[Start of Attachment]

-- ==== Sys2Proof/Machine/Pins.lean ====
section
/-!
DEFINITION. Sys2Proof/Machine/Pins.lean: power-up and reset (R423, R564, R566), the TAP (R557), and a standby laser that is ready (R271).
-/
namespace Sys2Proof.Machine

/-- INPUT_RISE (R423, R564 t0): the input reaches 40 V. The trip record ends with the input power (R452). -/
def execInputRise (s : State) : Host.Outcome State Fault Refusal :=
  if s.dst = .d3 then .next { s with trip := none, power := { s.power with rising := true } } else .next s
/-- ALWAYS_ON_START (R407, R452, R531, R564 t1 to t3): the always-on domain starts and the timebase with it; the device starts once RESET_N is high. -/
def execAlwaysOnStart (s : State) : Host.Outcome State Fault Refusal :=
  if s.dst ≠ .d3 ∨ !s.power.rising then .next s
  else
    let s1 : State := { s with dst := .d0, timebase := 0, reportOut := {}, power := { s.power with rising := false, spans := [] } }
    let s2 := if s1.trip.isSome then s1.irq .therm 0 6 else s1
    .next (if s2.rstLow then s2 else s2.ovumStart)
/-- RESET_ASSERT (R566): every domain is off but the always-on domain, which is reset; the timebase and the trip record stay. -/
def execResetAssert (s : State) : Host.Outcome State Fault Refusal :=
  if s.dst = .d3 then .next { s with rstLow := true }
  else
    let boots := s.fld bootReg 16 16
    .next { ((s.surgeEnd 7).bare.setFld bootReg 16 16 boots) with rstLow := true }

/-! ## The TAP (R557) -/

/-- TAP_BYPASS. -/
def execTapBypass (s : State) : Host.Outcome State Fault Refusal := .next { s with tap := { s.tap with ir := .bypass } }
/-- TAP_IDCODE. -/
def execTapIdcode (s : State) : Host.Outcome State Fault Refusal := .next { s with tap := { s.tap with ir := .idcode } }
/-- TAP_SAMPLE_PRELOAD: the pins are captured, and what is shifted in is loaded. -/
def execTapSamplePreload (pins load : BitVec 80) (s : State) : Host.Outcome State Fault Refusal :=
  .next { s with tap := { ir := .sample, captured := pins, loaded := load } }
/-- TAP_EXTEST: it drives the pins, while RESET_N is low; otherwise it acts as BYPASS. -/
def execTapExtest (s : State) : Host.Outcome State Fault Refusal :=
  if s.rstLow then .next ({ s with tap := { s.tap with ir := .extest } }.emit (.bpins s.tap.loaded)) else .next { s with tap := { s.tap with ir := .bypass } }
/-- TEST_LOGIC_RESET: as IEEE 1149.1 has it, the identification register is selected, and no test drives the pins. -/
def execTestLogicReset (s : State) : Host.Outcome State Fault Refusal := .next { s with tap := { s.tap with ir := .idcode } }

/-- LSM_STANDBY_READY (R271): a standby lit, gated closed and at its setpoint; a swap that waits for it is decided now. -/
def execLsmStandbyReady (lsm : Fin 7) (outs : BitVec 4) (line : Fin 41) (s : State) : Host.Outcome State Fault Refusal :=
  .next ((lsmFibres lsm outs).foldl (fun t f =>
    if fibreLines f ≤ line.val ∨ !(t.line f line).standbyLit ∨ (t.line f line).ready then t
    else t.modLine f line (fun y => { y with ready := true, swap := y.swap.map (fun w => if w.trigger.isNone then { w with decided := t.now } else w) })) s)

end Sys2Proof.Machine
end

[End of Attachment]

_WORK REQUEST_
The entries above hold the needed span. Transcribe exactly the lines from the one with "def execTapExtest (s" to the one with "if s.rstLow then", both included.

_EXERCISE SOLUTION_
def execTapExtest (s : State) : Host.Outcome State Fault Refusal :=
  if s.rstLow then .next ({ s with tap := { s.tap with ir := .extest } }.emit (.bpins s.tap.loaded)) else .next { s with tap := { s.tap with ir := .bypass } }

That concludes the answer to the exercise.